Un capitalisme de copinage 

Autre facteur majeur de cette décadence de l’économie algérienne est le fait que le pays fait appel à l’importation massive des biens d’équipement en plus des produits alimentaires depuis des décennies. L’Algérie importe par exemple la totalité de son sucre, 90 % de son huile alimentaire, 95 % de son lait et presque 100% de son blé. Et cette politique d'importation est favorisée par les caciques du régime, ruinant de fait tout effort pour faire émerger une production locale. «Des généraux contrôlent, via des hommes de paille,  les filières d’importations. Vous avez un général sucre et huile, qui gère l’importation du sucre et de l’huile. Vous avez un autre  général qui contrôle l’importation des voitures. Ces filières d’importations sont très lucratives et constituent une rente et donc les cadres du régime ne veulent  pas voir émerger un secteur privé qui pourrait concurrencer certains de ces produits importés», souligne l’économiste Camille Sari.
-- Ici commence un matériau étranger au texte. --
theorem drainFrom_left (n k : Nat) (s : State) : DrainLeft s (drainFrom n k s) := by
  induction n generalizing k s with
  | zero => exact drainJam_left s
  | succ n ih =>
    cases hd : (keyAt s k).down with
    | false =>
      rw [drainFrom_of_up hd]
      exact ih _ _
    | true =>
      have hx := getElem?_of_keyAt_down hd
      cases hroom : canReserve s with
      | false =>
        rw [drainFrom_of_full hx hd hroom]
        exact .waits .withKeys nofun
      | true =>
        rw [drainFrom_of_down hx hd hroom]
        exact (ih _ _).after ((StagesOnly.stage _ s).trans .withKeys)

theorem askDrain_left {s : State} (h : s.keys.reset ≠ .idle) : DrainLeft s (askDrain s) := by
  unfold askDrain
  split
  next hr => exact absurd hr h
  · exact drainFrom_left _ _ s
  · exact drainJam_left s

theorem beginKeyReset_left (s : State) : DrainLeft s (beginKeyReset s) :=
  (askDrain_left (by simp)).after .withKeys

/-! ## What runs, by the command unit's state (R111) -/

/-- The command `code` is at work (R111, R118). -/
inductive AtWork : Word → State → Prop
  | start {s : State} (h : StartRuns s) : AtWork 1 s
  | flip {s : State} (h : PreparationRuns s) : AtWork 3 s
  | reloadReads {s : State} (h : ReloadReads s) : AtWork 4 s
  | reloadPrepares {s : State} (h : PreparationRuns s) : AtWork 4 s
  | flush {s : State} (h : Quiet s) : AtWork 5 s
  | drain {s : State} (h : DrainRuns s) : AtWork 6 s

theorem atWork_iff (code : Word) (s : State) : AtWork code s ↔
    (code = 1 ∧ StartRuns s) ∨ (code = 3 ∧ PreparationRuns s) ∨ (code = 4 ∧ (ReloadReads s ∨ PreparationRuns s))
      ∨ (code = 5 ∧ Quiet s) ∨ (code = 6 ∧ DrainRuns s) := by
  constructor
  · intro h
    cases h <;> simp_all
  · rintro (⟨rfl, h⟩ | ⟨rfl, h⟩ | ⟨rfl, h | h⟩ | ⟨rfl, h⟩ | ⟨rfl, h⟩)
    exacts [.start h, .flip h, .reloadReads h, .reloadPrepares h, .flush h, .drain h]

/-- The laws of `CommandLaw`, by the unit's state. -/
structure UnitLawful (s : State) : Prop where
  held : s.pass.resetHeld = true → s.cmd.unit = .completing ∧ s.arb.port = .free
  noTable : NoTableLaw s
  idle : s.cmd.unit = .idle → s.cmd.cellValue = 0 ∧ s.cmd.taken = none ∧ NoClearing s ∧ Quiet s
  completing : s.cmd.unit = .completing → Quiet s
  busy : s.cmd.unit = .busy → s.cmd.taken = some s.cmd.cellValue ∧ NoClearing s ∧ AtWork s.cmd.cellValue s

theorem commandLaw_iff (s : State) : CommandLaw s ↔ UnitLawful s := by
  unfold CommandLaw
  constructor
  · rintro ⟨hheld, htable, h⟩
    refine ⟨hheld, htable, fun hu => ?_, fun hu => ?_, fun hu => ?_⟩
    · simpa only [hu] using h
    · simpa only [hu] using h
    · simpa only [hu, atWork_iff] using h
  · rintro ⟨hheld, htable, hidle, hcompleting, hbusy⟩
    refine ⟨hheld, htable, ?_⟩
    cases hu : s.cmd.unit with
    | idle => exact hidle hu
    | completing => exact hcompleting hu
    | busy => simpa only [atWork_iff] using hbusy hu

/-- The command `code` has been taken and has not completed. -/
structure Busy (code : Word) (s : State) : Prop where
  released : s.pass.resetHeld = false
  noTable : NoTableLaw s
  unit : s.cmd.unit = .busy
  cellValue : s.cmd.cellValue = code
  taken : s.cmd.taken = some code
  noClearing : NoClearing s

theorem Busy.lawful {code : Word} {s : State} (h : Busy code s) (hw : AtWork code s) : UnitLawful s where
  held hheld := by simp [h.released] at hheld
  noTable := h.noTable
  idle hu := by simp [h.unit] at hu
  completing hu := by simp [h.unit] at hu
  busy _ := by
    rw [h.taken, h.cellValue]
    exact ⟨rfl, h.noClearing, hw⟩

theorem noTableLaw_of_running {s : State} (h : s.scan.state = .running) : NoTableLaw s := by
  simp [NoTableLaw, h]

theorem noTableLaw_of_warming {s : State} (h : s.scan.state = .starting) (hp : s.latch.progress = .warming) :
    NoTableLaw s := by
  simp [NoTableLaw, h, hp]

/-- Before a START latch has succeeded no table is in force (R3, R105). -/
theorem NoTableLaw.table_of_starting {s : State} (h : NoTableLaw s) (hs : s.scan.state = .starting)
    (hp : s.latch.progress ≠ .warming) : s.scan.table = [] := h (.inr ⟨hs, hp⟩)

/-! ### What is at work where -/

theorem AtWork.of_starting {code : Word} {s : State} (h : AtWork code s) (hs : s.scan.state = .starting) :
    code = 1 ∧ StartRuns s := by
  cases h with
  | start h => exact ⟨rfl, h⟩
  | flip h | reloadPrepares h | reloadReads h => simp [h.1] at hs
  | flush h => exact absurd hs h.2.2.2.1
  | drain h => exact absurd hs h.1

theorem AtWork.of_latching {code : Word} {s : State} (h : AtWork code s) (hp : s.latch.progress ≠ .idle) :
    (code = 1 ∧ StartRuns s) ∨ (code = 4 ∧ ReloadReads s) := by
  cases h with
  | start h => exact .inl ⟨rfl, h⟩
  | reloadReads h => exact .inr ⟨rfl, h⟩
  | flip h | reloadPrepares h => exact absurd h.2.1 hp
  | flush h => exact absurd h.1 hp
  | drain h => exact absurd h.2.1 hp

theorem AtWork.of_switching {code : Word} {s : State} (h : AtWork code s) (hs : s.switch.state ≠ .none) :
    (code = 3 ∨ code = 4) ∧ PreparationRuns s := by
  cases h with
  | flip h => exact ⟨.inl rfl, h⟩
  | reloadPrepares h => exact ⟨.inr rfl, h⟩
  | start h | reloadReads h => exact absurd h.2.2.2.1 hs
  | flush h => exact absurd h.2.1 hs
  | drain h => exact absurd h.2.2.1 hs

theorem AtWork.of_draining {code : Word} {s : State} (h : AtWork code s) (hr : s.keys.reset ≠ .idle) :
    code = 6 ∧ DrainRuns s := by
  cases h with
  | drain h => exact ⟨rfl, h⟩
  | start h | reloadReads h => exact absurd h.2.2.2.2.1 hr
  | flip h | reloadPrepares h => exact absurd h.2.2.2.1 hr
  | flush h => exact absurd h.2.2.1 hr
El Mouhoub Mouhoud dénonce, quant à lui, «un capitalisme de copinage où copains et coquins se réservent les marchés publics et empêchent l’émergence d’autres acteurs privés indépendants qui ne sont pas acoquinés avec le régime». «Ces acteurs privés indépendants sont souvent des gens issus de la diaspora. Ils travaillent notamment dans le numérique mais très rapidement leurs entreprises atteignent un plafond de verre car les lois sont faites pour protéger de toute concurrence économique les proches du clan au pouvoir», souligne cet économiste. Selon lui, cette économie au lieu d’être inclusive reste donc «exclusive». Il faut graviter autour des proches du régime pour s’en sortir. Et les conséquences sociales sont désastreuses. «Le taux d’activité en Algérie est catastrophique. Aujourd’hui seulement 40% de la population en âge de travailler occupe un emploi.  Le taux d’activité des femmes reste très bas. Un peu plus de la moitié des jeunes, à la sortie des études supérieures, ne trouvent pas d'emploi.  Le taux  de chômage officiel de 12%,  avancé par le gouvernement, reste très loin de la réalité», conclut-il.